Wojewódzki Konserwator Zabytków a za nim dyrektor ZDZiTu w Olsztynie nie wyrazili zgody na zawieszenie między pylonami Pomnika Wdzięczności Armii Czerwonej w Olsztynie bannera z napisem: „Pomnik wdzięczności za zniewolenie” i rysunkiem krasnoarmiejsca gwałcącego kobietę w biało-czerwonej szacie. O wyrażenie zgody wystąpiło Stowarzyszenie Represjonowanych w Stanie Wojennym Pro Patria.
Konserwator Dariusz Barton w uzasadnieniu odmowy napisał m.in.:
„Ze względu na lokalizację i rozmiar banera oraz jego formę i kolorystykę mogącą negatywnie wpływać na ekspozycję pomnika, w tym spowodować dewaluację wartości zabytkowych (…) oraz ze względu na swoją treść mogącą negatywnie oddziaływać na odbiór społeczny tejże przestrzeni”.

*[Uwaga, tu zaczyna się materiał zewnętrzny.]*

theorem processBit_of_synced {p : Params} {rx : RxEngine} (h : rx.state ≠ .outOfSync) :
    processBit p rx =
      if rx.cnt = 8#8 then processByte p rx.sr { rx with cnt := 0#8 } else rx := by
  unfold processBit
  cases hs : rx.state with
  | outOfSync => exact absurd hs h
  | idle | data | transparentData | bcc1 | bcc2 | pad => rfl

theorem RxAlike.getBit {a b : RxEngine} (h : RxAlike a b) (bit : Bool) :
    RxAlike (getBit bit a) (getBit bit b) :=
  ⟨⟨h.state, by simp [h.sr], h.sync, h.dle, h.act, h.fc, h.active, h.saved⟩,
    fun hs => by simp [h.cnt hs]⟩

theorem RxAlike.setFc {a b : RxEngine} (h : RxAlike a b) (f : Bool) :
    RxAlike { a with fc := f } { b with fc := f } :=
  ⟨⟨h.state, h.sr, h.sync, h.dle, h.act, rfl, h.active, h.saved⟩, h.cnt⟩

/-- Out of sync the bit counters may differ (R240). -/
theorem RxAlike.loseSync {a b : RxEngine} (h : RxAlike a b) :
    RxAlike { a with sync := false, state := .outOfSync } { b with sync := false, state := .outOfSync } :=
  ⟨⟨rfl, h.sr, rfl, h.dle, h.act, h.fc, h.active, h.saved⟩, fun hn => absurd rfl hn⟩

/-- The hunt reads the shift register alone, and sets the bit counter when it ends (R223). -/
theorem RxAlike.huntSync {a b : RxEngine} (h : RxAlike a b) (p : Params) :
    RxAlike (huntSync p a) (huntSync p b) := by
  unfold Machine.huntSync
  rw [← h.sr]
  split_ifs
  · have happ := h.append p.cap Config.syn
    exact ⟨⟨rfl, happ.sr, rfl, happ.dle, happ.act, happ.fc, happ.active, happ.saved⟩, fun _ => rfl⟩
  · exact h

theorem RxAlike.processBit {a b : RxEngine} (h : RxAlike a b) (p : Params) :
    RxAlike (processBit p a) (processBit p b) := by
  by_cases hs : a.state = .outOfSync
  · rw [processBit_of_outOfSync hs, processBit_of_outOfSync (h.state ▸ hs)]
    exact h.huntSync p
  · rw [processBit_of_synced hs, processBit_of_synced (h.state ▸ hs), ← h.cnt hs]
    split_ifs
    · exact ⟨(h.setCnt 0 0).processByte p h.sr, fun _ => by simp only [processByte_cnt]⟩
    · exact h

/-! ### The send engine -/

/-- Two send engines that differ at most in stale bytes, the completion flag and the bits of the shift
register not due to be driven. -/
structure TxPair (a b : TxEngine) : Prop where
  state : a.state = b.state
  cnt : a.cnt = b.cnt
  stop : a.stopOnIdle = b.stopOnIdle
  bits : ∀ k, k < a.cnt.toNat → a.sr.getLsbD k = b.sr.getLsbD k
  queue : BufferPair a.q b.q

namespace TxPair

variable {a b : TxEngine} (h : TxPair a b)
include h

theorem setQueue {q r : Buffer} (hq : BufferPair q r) : TxPair { a with q := q } { b with q := r } :=
  ⟨h.state, h.cnt, h.stop, h.bits, hq⟩

theorem setState (st : TxState) : TxPair { a with state := st } { b with state := st } :=
  ⟨rfl, h.cnt, h.stop, h.bits, h.queue⟩

theorem setStop (f : Bool) : TxPair { a with stopOnIdle := f } { b with stopOnIdle := f } :=
  ⟨h.state, h.cnt, rfl, h.bits, h.queue⟩

/-- With no bit left, none is due. -/
theorem setCntZero : TxPair { a with cnt := 0#4 } { b with cnt := 0#4 } :=
  ⟨h.state, rfl, h.stop, by simp, h.queue⟩

/-- The cursor moves on alike (R153). -/
theorem moveCursor : TxPair { a with q := { a.q with pos := a.q.pos + 1 } }
    { b with q := { b.q with pos := b.q.pos + 1 } } := by
  obtain ⟨hlen, hpos, hbytes⟩ := h.queue.same
  exact h.setQueue ⟨⟨hlen, congrArg (· + 1) hpos, hbytes⟩, h.queue.left, h.queue.right⟩

/-- A byte loaded makes the shift registers equal (R181, step 2). -/
theorem load (v : Byte) (st : TxState) :
    TxPair { a with sr := v, cnt := 8#4, state := st } { b with sr := v, cnt := 8#4, state := st } :=
  ⟨rfl, rfl, h.stop, fun _ _ => rfl, h.queue⟩

/-- Shifting one bit out leaves equal the bits still due (R181, steps 3 and 4). -/
theorem shift (hc : a.cnt ≠ 0#4) :
    TxPair { a with sr := a.sr >>> 1, cnt := a.cnt - 1#4 }
      { b with sr := b.sr >>> 1, cnt := b.cnt - 1#4 } := by
  refine ⟨h.state, congrArg (· - 1#4) h.cnt, h.stop, fun k hk => ?_, h.queue⟩
  simp only [BitVec.getLsbD_ushiftRight] at hk ⊢
  exact h.bits (1 + k) (by bv_omega)

end TxPair

/-! ### The whole state -/

/-- The states paired with `s`: what R52 does not hide is that of `s`, and the engines and the snapshot
differ at most in what it does. -/
inductive Paired (s : State) : State → Prop where
  | intro (x : TxEngine) (r : RxEngine) (n : Snapshot) : TxPair s.tx x → RxAlike s.rx r →
      SnapPair s.snap n → Paired s { s with tx := x, rx := r, snap := n }

/-- The update neither reads nor writes the engines and the snapshot. -/
def PlainUpdate (f : State → State) : Prop :=
  ∀ (s : State) (x : TxEngine) (r : RxEngine) (n : Snapshot),
    f { s with tx := x, rx := r, snap := n } = { f s with tx := x, rx := r, snap := n }

namespace Paired

variable {s t : State} (h : Paired s t)
include h

theorem params : t.params = s.params := by cases h; rfl

theorem phase : t.phase = s.phase := by cases h; rfl

theorem rxd : t.rxd = s.rxd := by cases h; rfl

theorem tx : TxPair s.tx t.tx := by cases h; assumption

theorem rx : RxAlike s.rx t.rx := by cases h; assumption

theorem snap : SnapPair s.snap t.snap := by cases h; assumption

theorem setTx {x y : TxEngine} (hx : TxPair x y) : Paired { s with tx := x } { t with tx := y } := by
  obtain ⟨_, r, n, _, hr, hn⟩ := h
  exact ⟨y, r, n, hx, hr, hn⟩

theorem setRx {x y : RxEngine} (hx : RxAlike x y) : Paired { s with rx := x } { t with rx := y } := by
  obtain ⟨z, _, n, hz, _, hn⟩ := h
  exact ⟨z, y, n, hz, hx, hn⟩

theorem setSnap {m n : Snapshot} (hn : SnapPair m n) :
    Paired { s with snap := m } { t with snap := n } := by
  obtain ⟨x, r, _, hx, hr, _⟩ := h
  exact ⟨x, r, n, hx, hr, hn⟩

theorem update {f : State → State} (hf : PlainUpdate f) : Paired (f s) (f t) := by
  obtain ⟨x, r, n, hx, hr, hn⟩ := h
  rw [hf s x r n, show f s = { f s with tx := s.tx, rx := s.rx, snap := s.snap } from hf s _ _ _]
  exact ⟨x, r, n, hx, hr, hn⟩

theorem respondOk {v w : Half} (hv : v = w) : Paired (respondOk v s) (respondOk w t) := by
  subst hv
  exact h.update (f := Machine.respondOk v) fun _ _ _ _ => rfl

theorem respondFail (c : ReasonCode) : Paired (respondFail c s) (respondFail c t) :=
  h.update (f := Machine.respondFail c) fun _ _ _ _ => rfl

theorem driveTxd (level : Bool) : Paired (driveTxd level s) (driveTxd level t) :=
  h.update (f := Machine.driveTxd level) fun _ _ _ _ => rfl

theorem driveCts (level : Bool) : Paired (driveCts level s) (driveCts level t) :=
  h.update (f := Machine.driveCts level) fun _ _ _ _ => rfl

theorem driveClocks (level : Bool) : Paired (driveClocks level s) (driveClocks level t) :=
  h.update (f := Machine.driveClocks level) fun _ _ _ _ => rfl

theorem lineSets (level : Bool) : Paired (lineSets level s) (lineSets level t) :=
  h.update (f := Machine.lineSets level) fun _ _ _ _ => rfl

theorem advancePhase : Paired (advancePhase s) (advancePhase t) :=
  h.update (f := Machine.advancePhase) fun _ _ _ _ => rfl

/-- The bit driven is due, so it is the same one (R181, step 3). -/
theorem txShiftOut (hc : s.tx.cnt ≠ 0#4) : Paired (txShiftOut s) (txShiftOut t) := by
  obtain ⟨x, r, n, hx, hr, hn⟩ := h
  have hbit : s.tx.sr.getLsbD 0 = x.sr.getLsbD 0 := hx.bits 0 (by bv_omega)
  have hshift := hx.shift hc
  simp only [Machine.txShiftOut, ← hbit]
  exact ⟨_, r, n, hshift, hr, hn⟩

theorem txLoad (v : Byte) (st : TxState) : Paired (txLoad v st s) (txLoad v st t) :=
  h.setTx (h.tx.load v st)

/-- The two status words show nothing that is hidden (R48, R49). -/
theorem txStat : txStat s = txStat t := by
  obtain ⟨x, r, n, hx, _, _⟩ := h
  simp only [Machine.txStat, hx.cnt, hx.stop, hx.state]

theorem rxStat : rxStat s = rxStat t := by
  obtain ⟨x, r, n, _, hr, _⟩ := h
  simp only [Machine.rxStat, hr.act, hr.fc, hr.dle, hr.sync, hr.state]

end Paired

theorem bufferPair_of_same {cap : Nat} {a b : Buffer} (h : sameBuffer a b) (ha : a.wf cap = true)
    (hb : b.wf cap = true) : BufferPair a b :=
  ⟨h, ((Buffer.wf_iff _ _).mp ha).2.2.1, ((Buffer.wf_iff _ _).mp hb).2.2.1⟩

/-- In a state that keeps the invariant the snapshot is sound. -/
theorem snap_wf {s : State} (h : s.inv = true) : s.snap.wf s.params.cap = true :=
  ((State.inv_iff s).mp h).2.2.2.1

/-- States that keep the invariant have canonical stores, so the alike ones are paired. -/
theorem paired_of_alike {s t : State} (hs : s.inv = true) (ht : t.inv = true) (h : alike s t) :
    Paired s t := by
  obtain ⟨hparams, hphase, htxd, hrxd, hclkTx, hclkRx, hcts, hrw, hmoves, hdrawn, hstate, hcnt, hstop,
    hbits, hq, hrstate, hrsr, hrcnt, hsync, hdle, hact, hfc, h0, h1, hlen, hbytes⟩ := h
  have hplain : { s with tx := t.tx, rx := t.rx, snap := t.snap } = t := by
    simp only [hparams, hphase, htxd, hrxd, hclkTx, hclkRx, hcts, hrw, hmoves, hdrawn]
  obtain ⟨hs0, hs1⟩ := (slots_wf_iff _ _).mpr (slots_wf s hs)
  obtain ⟨ht0, ht1⟩ := (slots_wf_iff _ _).mpr (slots_wf t ht)
  rw [← hparams] at ht0 ht1
  obtain ⟨hactive, hsaved⟩ := (slots_paired_iff hact).mp
    ⟨bufferPair_of_same h0 hs0 ht0, bufferPair_of_same h1 hs1 ht1⟩
  have hqueue := bufferPair_of_same hq (queue_wf s hs) (hparams ▸ queue_wf t ht)
  obtain ⟨_, hsn, _⟩ := (Snapshot.wf_iff _ _).mp (snap_wf hs)
  obtain ⟨_, htn, _⟩ := (Snapshot.wf_iff _ _).mp (snap_wf ht)
  have hpaired := Paired.intro (s := s) t.tx t.rx t.snap ⟨hstate, hcnt, hstop, hbits, hqueue⟩
    ⟨⟨hrstate, hrsr, hsync, hdle, hact, hfc, hactive, hsaved⟩, hrcnt⟩ ⟨hlen, hbytes, hsn, htn⟩
  rwa [hplain] at hpaired

theorem alike_of_paired {s t : State} (h : Paired s t) : alike s t := by
  obtain ⟨x, r, n, hx, hr, hn⟩ := h
  obtain ⟨h0, h1⟩ := (slots_paired_iff hr.act).mpr ⟨hr.active, hr.saved⟩
  exact ⟨rfl, rfl, rfl, rfl, rfl, rfl, rfl, rfl, rfl, rfl, hx.state, hx.cnt, hx.stop, hx.bits,
    hx.queue.same, hr.state, hr.sr, hr.cnt, hr.sync, hr.dle, hr.act, hr.fc, h0.same, h1.same,
    hn.len, hn.bytes⟩

/-! ### Instructions and steps -/

/-- Sending a bit takes the same of its cases in both (R181). -/
theorem Paired.sendBit {s t u : State} (h : Paired s t) (hu : sendBit s = .ok u) :
    ∃ v, sendBit t = .ok v ∧ Paired u v := by
  obtain ⟨hlen, hpos, hbytes⟩ := h.tx.queue.same
  have hstate := h.tx.state
  have hcnt := h.tx.cnt
  have hstop := h.tx.stop
  obtain ⟨ho, rfl⟩ | ⟨ho, hc, rfl⟩ | ⟨ho, hc, hl, hcap, rfl⟩ | ⟨ho, hc, hl, hs, rfl⟩ |
    ⟨ho, hc, hl, hs, rfl⟩ := sendBit_ok_cases hu
  · exact ⟨t, sendBit_of_off (hstate ▸ ho), h⟩
  · exact ⟨_, sendBit_of_bits_left (hstate ▸ ho) (hcnt ▸ hc), h.txShiftOut hc⟩
  · have hfetch := txFetch_of_pending (s := t) (by omega) (by rw [h.params]; omega)
    have hbyte : memByte t.tx.q.data t.tx.q.pos = memByte s.tx.q.data s.tx.q.pos := by
      rw [← hpos, hbytes _ hl]
    rw [hbyte] at hfetch
    exact ⟨_, (sendBit_of_none_left (hstate ▸ ho) (hcnt ▸ hc)).trans hfetch,
      ((h.setTx h.tx.moveCursor).txLoad _ _).txShiftOut (by simp)⟩
  · exact ⟨_, (sendBit_of_none_left (hstate ▸ ho) (hcnt ▸ hc)).trans
      (txFetch_of_stop (by omega) (hstop ▸ hs)), (h.txLoad _ _).driveTxd _⟩
  · exact ⟨_, (sendBit_of_none_left (hstate ▸ ho) (hcnt ▸ hc)).trans
      (txFetch_of_fill (by omega) (hstop ▸ hs)), (h.txLoad _ _).txShiftOut (by simp)⟩

/-- A read that finds the same byte answers the same. -/
theorem Paired.respondByte {s t u : State} {a b : Result Byte} (h : Paired s t) (hr : a = b)
    (hu : respondByte a s = .next u) : ∃ v, respondByte b t = .next v ∧ Paired u v := by
  subst hr
  cases a with
  | ok v => cases hu; exact ⟨_, rfl, h.respondOk rfl⟩
  | sentinel c => cases hu; exact ⟨_, rfl, h.respondFail c⟩
  | fault f => cases hu

theorem Paired.txAdd {s t u : State} (h : Paired s t) (b : Byte) (hu : execTxAdd b s = .next u) :
    ∃ v, execTxAdd b t = .next v ∧ Paired u v := by
  unfold execTxAdd at hu ⊢
  obtain ⟨es, et⟩ | ⟨q, r, es, et, hq⟩ := h.tx.queue.write s.params.cap b <;>
    rw [← h.params] at et <;> rw [es] at hu <;> rw [et] <;> cases hu
  · exact ⟨_, rfl, h.respondFail _⟩
  · exact ⟨_, rfl, (h.setTx (h.tx.setQueue hq)).respondOk
      (congrArg zextCount hq.len)⟩

theorem Paired.rxGetSaved {s t u : State} (h : Paired s t) (hu : execRxGetSaved s = .next u) :
    ∃ v, execRxGetSaved t = .next v ∧ Paired u v := by
  have hrx := h.rx
  obtain ⟨hf, e⟩ | ⟨hf, _, m, hm, e⟩ | ⟨_, _, e⟩ := execRxGetSaved_cases s <;>
    cases e.symm.trans hu
  · exact ⟨_, if_pos (hrx.fc ▸ hf), h.respondFail _⟩
  · obtain ⟨n, hn, hsnap⟩ := h.snap.take hrx.saved hm
    have ht : execRxGetSaved t = .next (Machine.respondOk (zextCount n.len)
        { t with snap := n, rx := { t.rx with fc := false } }) := by
      simp [execRxGetSaved, ← hrx.fc, hf, h.params, hn]
    exact ⟨_, ht, ((h.setSnap hsnap).setRx (hrx.setFc false)).respondOk (congrArg zextCount hsnap.len)⟩

/-- An instruction that goes on in one of two paired states goes on in the other and leaves them paired. -/
theorem Paired.exec {s t u : State} (h : Paired s t) (i : Instr) (hu : exec i s = .next u) :
    ∃ v, exec i t = .next v ∧ Paired u v := by
  have hx := h.tx
  have hr := h.rx
  cases i with
  | txAdd b => exact h.txAdd b hu
  | rxGetSaved => exact h.rxGetSaved hu
  | rxFrameByte n => exact h.respondByte (by rw [h.params]; exact hr.active.get _ n) hu
  | snapByte n => exact h.respondByte (by rw [h.params]; exact h.snap.get _ n) hu
  | ph0SendBit =>
    obtain ⟨u', hu', rfl⟩ := execPh0SendBit_next hu
    obtain ⟨v, hv, hpair⟩ := h.sendBit hu'
    exact ⟨Machine.advancePhase v, by simp [Machine.exec, execPh0SendBit, hv], hpair.advancePhase⟩
  | txClear =>
    cases hu
    have hclear := (((hx.setQueue hx.queue.clear).setCntZero).setState .off).setStop false
    exact ⟨_, rfl, ((h.setTx hclear).driveTxd _).respondOk rfl⟩
  | txStart => cases hu; exact ⟨_, rfl, (h.setTx ((hx.setState .xmit).setStop false)).respondOk rfl⟩
  | txStop => cases hu; exact ⟨_, rfl, ((h.setTx (hx.setState .off)).driveTxd _).respondOk rfl⟩
  | txStopOnIdle => cases hu; exact ⟨_, rfl, (h.setTx (hx.setStop true)).respondOk rfl⟩
  | txRemaining =>
    cases hu
    obtain ⟨hlen, hpos, _⟩ := hx.queue.same
    exact ⟨_, rfl, h.respondOk (by rw [hlen, hpos])⟩
  | txState => cases hu; exact ⟨_, rfl, h.respondOk h.txStat⟩
  | rxStart => cases hu; exact ⟨_, rfl, ((h.driveCts true).setRx hr.loseSync).respondOk rfl⟩
  | rxStop => cases hu; exact ⟨_, rfl, (h.driveCts false).respondOk rfl⟩
  | rxFrameComplete => cases hu; exact ⟨_, rfl, h.respondOk (congrArg zextFlag hr.fc)⟩
  | rxFrameLen => cases hu; exact ⟨_, rfl, h.respondOk (congrArg zextCount hr.active.len)⟩
  | rxState => cases hu; exact ⟨_, rfl, h.respondOk h.rxStat⟩
  | snapLen => cases hu; exact ⟨_, rfl, h.respondOk (congrArg zextCount h.snap.len)⟩
  | ph1ClkRise => cases hu; exact ⟨_, rfl, (h.driveClocks true).advancePhase⟩
  | ph2RxSample =>
    cases hu
    refine ⟨_, rfl, (h.setRx ?_).advancePhase⟩
    rw [h.params, h.rxd]
    exact (hr.getBit _).processBit _
  | ph3ClkFall => cases hu; exact ⟨_, rfl, (h.driveClocks false).advancePhase⟩

/-- Paired states have the same moves to come. -/
theorem Paired.takeMove {s t s₁ : State} {m : Move} (h : Paired s t) (hm : takeMove s = (m, s₁)) :
    ∃ t₁, takeMove t = (m, t₁) ∧ Paired s₁ t₁ := by
  obtain ⟨x, r, n, hx, hr, hn⟩ := h
  obtain ⟨_, rest, hs, e⟩ | ⟨hs, e⟩ := takeMove_cases s <;> cases e.symm.trans hm <;>
    exact ⟨_, by simp [Machine.takeMove, hs], ⟨x, r, n, hx, hr, hn⟩⟩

Przypomnijmy, że Wojciech Kozioł z Pro Patrii zawiesił banner 22 stycznia, w rocznicę wejścia do Olsztyna Armii Czerwonej. Na polecenie dyrektora ZDZiTu po 4 godzinach banner został zdjęty.
Tymczasem trwa akcja Antoniego Górskiego zbierania podpisów pod wnioskiem do ministra kultury o wykreślenie z rejestru zabytków „Pomnika Wyzwolenia Ziemi Warmińsko-Mazurskiej” (pod taką nazwą dokonano wpisu do rejestru „szubienic”).
Natomiast niedawno w Lidzbarku Warmińskim zlikwidowano Pomnik Wdzięczności Armii Radzieckiej.
Burmistrz Lidzbarka Warmińskiego Jacek Wiśniowski chce oddać figury sołdatów prorosyjskiemu Stowarzyszeniu „Kursk”.